IMF En Kötüsü Mü?

08.01.2019 09:42
  •  A 

Sanırım hepiniz değişik mecralarda okuyorsunuzdur. Ekonominin içinde bulunduğu şartlar nedeniyle iktidarın IMF ile anlaşmak zorunda kalacağı yönünde spekülasyon ve yorumlar yapılıyor. Ancak şimdiye kadar IMF konusunda çok farklı söylemler yapıldığı için, bu yola başvurulacaksa seçimler sonrası beklendiği görüşleri hakim. Eğer bu yapılmazsa, kurlar ve faizlerde yeni zirvelerin görüleceği, ekonomik-finansal hasarın daha artacağı korkuları nedeniyle IMF dillendirilmeye başlandı diye düşünüyorum.
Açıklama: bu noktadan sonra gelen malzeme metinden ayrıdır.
/-- CSETA, CINC and CCLR (16 R287): a sealed tagged capability raises CAP_PERM with its ADDR; else the address changes as R47 says, CCLR's
result losing the tag. The result goes to an x register alone. -/
def Sys2Proof.Claims.CapabilityAddressChange : Prop :=
  (∀ (f : FR) (s s1 s2 : State) (m b : Word), s.Clear s.cur f.sp true false [f.b] [] m s1 → s1.src s.cur f.b = .ok (b, s2) →
    let c := s.cap s.cur f.a
    (c.tag = true ∧ c.sealed = true → exec (.cseta f) s = .next (s.faults .capPerm c.addr .read)) ∧
    (¬(c.tag = true ∧ c.sealed = true) → ∃ r, exec (.cseta f) s = .next (s.after (s2.setCap s.cur f.d r) f.sp m) ∧
      Sys2Proof.Claims.moved c r b)) ∧
  (∀ (f : FI) (s s1 : State) (m : Word), s.Clear s.cur f.sp true false [] [] m s1 →
    let c := s.cap s.cur f.a
    (c.tag = true ∧ c.sealed = true → exec (.cinc f) s = .next (s.faults .capPerm c.addr .read)) ∧
    (¬(c.tag = true ∧ c.sealed = true) → ∃ r, exec (.cinc f) s = .next (s.after (s1.setCap s.cur f.d r) f.sp m) ∧
      Sys2Proof.Claims.moved c r (BitVec.ofInt 64 (c.addr.toNat + Sys2Proof.Claims.wide s f.imm)))) ∧
  (∀ (f : FR) (s s1 : State) (m : Word), s.Clear s.cur f.sp true false [] [] m s1 →
    let c := s.cap s.cur f.a
    (c.tag = true ∧ c.sealed = true → exec (.cclr f) s = .next (s.faults .capPerm c.addr .read)) ∧
    (¬(c.tag = true ∧ c.sealed = true) →
      exec (.cclr f) s = .next (s.after (s1.setCap s.cur f.d ⟨c.addr.setWidth 128, false⟩) f.sp m)))

/-- CSETB, CANDP and CLSCAP (16 R288-R290, R292): faults tag before permissions before bounds, each with its data address; the result is
tagged and unsealed, its bounds those asked for, rounded outward by the least exponent, and never wider than the source's; its permissions
never more. CLSCAP from x0 reaches the core's own local store. -/
def Sys2Proof.Claims.CapabilityNarrowing : Prop :=
  ∀ (f : FR) (s s1 s2 : State) (m b : Word), s.Clear s.cur f.sp true false [f.b] [] m s1 → s1.src s.cur f.b = .ok (b, s2) →
    let c := s.cap s.cur f.a
    let result (i : Instr) (p : XReg → Prop) : Prop :=
      ∃ r, exec i s = .next (s.after (s2.setCap s.cur f.d r) f.sp m) ∧ r.tag = true ∧ r.sealed = false ∧ p r
    let rounded (lo len e : Nat) : Prop := (∀ n, n < e → 2 ^ 21 ≤ (lo + len + 2 ^ n - 1) / 2 ^ n - lo / 2 ^ n) ∧
      (lo + len + 2 ^ e - 1) / 2 ^ e - lo / 2 ^ e < 2 ^ 21
    (∀ i ∈ [Instr.csetb f, .candp f],
      (c.tag = false → exec i s = .next (s.faults .capTag c.addr .read)) ∧
      (c.tag = true → c.sealed = true → exec i s = .next (s.faults .capPerm c.addr .read))) ∧
    (c.tag = true → c.sealed = false → ∀ e, rounded c.addr.toNat b.toNat e →
      let lo := c.addr.toNat / 2 ^ e * 2 ^ e
      let hi := (c.addr.toNat + b.toNat + 2 ^ e - 1) / 2 ^ e * 2 ^ e
      if 42 < e ∨ lo < c.base ∨ c.top < hi then exec (.csetb f) s = .next (s.faults .capBounds c.addr .read)
      else result (.csetb f) (fun r => r.addr = c.addr ∧ r.base = lo ∧ r.top = hi ∧ r.perms = c.perms ∧ r.otype = c.otype)) ∧
    (c.tag = true → c.sealed = false → result (.candp f) (fun r =>
      r.addr = c.addr ∧ r.base = c.base ∧ r.top = c.top ∧ r.perms = c.perms &&& (b.toNat % 128) ∧ r.otype = c.otype)) ∧
    (let off := b.toNat % 2 ^ 20
     let len := b.toNat / 2 ^ 20 % 2 ^ 21
     let own := f.a = .x 0
     (¬own → c.tag = false → exec (.clscap f) s = .next (s.faults .capTag c.addr .read)) ∧
     (¬own → c.tag = true → c.sealed = true ∨ c.perms.testBit 4 = false →
       exec (.clscap f) s = .next (s.faults .capPerm c.addr .read)) ∧
     ((own ∨ (c.tag = true ∧ c.sealed = false ∧ c.perms.testBit 4 = true)) →
       if 2 ^ 20 < off + len ∨ (¬own ∧ (off < c.base ∨ c.top < off + len)) then
         exec (.clscap f) s = .next (s.faults .capBounds (BitVec.ofNat 64 off) .read)
       else result (.clscap f) (fun r => r.addr = BitVec.ofNat 64 off ∧ r.base = off ∧ r.top = off + len ∧
         r.perms = if own then 0b10011 else c.perms)))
Öncelikle hemen belirteyim ki, IMF gideriz-gitmeyiz gibi bir yorum yapmıyorum. Ama IMF'e gitmek zorunda kalırsak bunun korkulacak en kötü gelişme olacağı görüşünde değilim. Zamanında da bir çok hükümet IMF'e başvurmak zorunda kaldı. Ama bu anlaşmalar sonrasında ekonomik ve finansal toparlanmalar görüldü. Çünkü IMF ile standby anlaşmasının şartları var. Her türlü kamusal harcama, gelir yaratma ve istihdam konularında program dahilinde taahhütler veriliyor. Verilen taahhütlere uyuldukça da program kapsamında adı konulan finansal borçların dilimleri serbest bırakılıyor. 

Sonuçta her türlü kararınızı kontrol altında alıyor hale geldiğiniz için, tam bir denetime tabi oluyorsunuz. Bu nedenle stand by anlaşması imzalayan ülkelere rating şirketlerinden not artışları gelebiliyor. Buna bakan fonların yeni girişleri görülebiliyor. Hisse seneti piyasasında alımlar artıyor. Şirket el değiştirmeleri, yabancıların satın almaları artıyor. 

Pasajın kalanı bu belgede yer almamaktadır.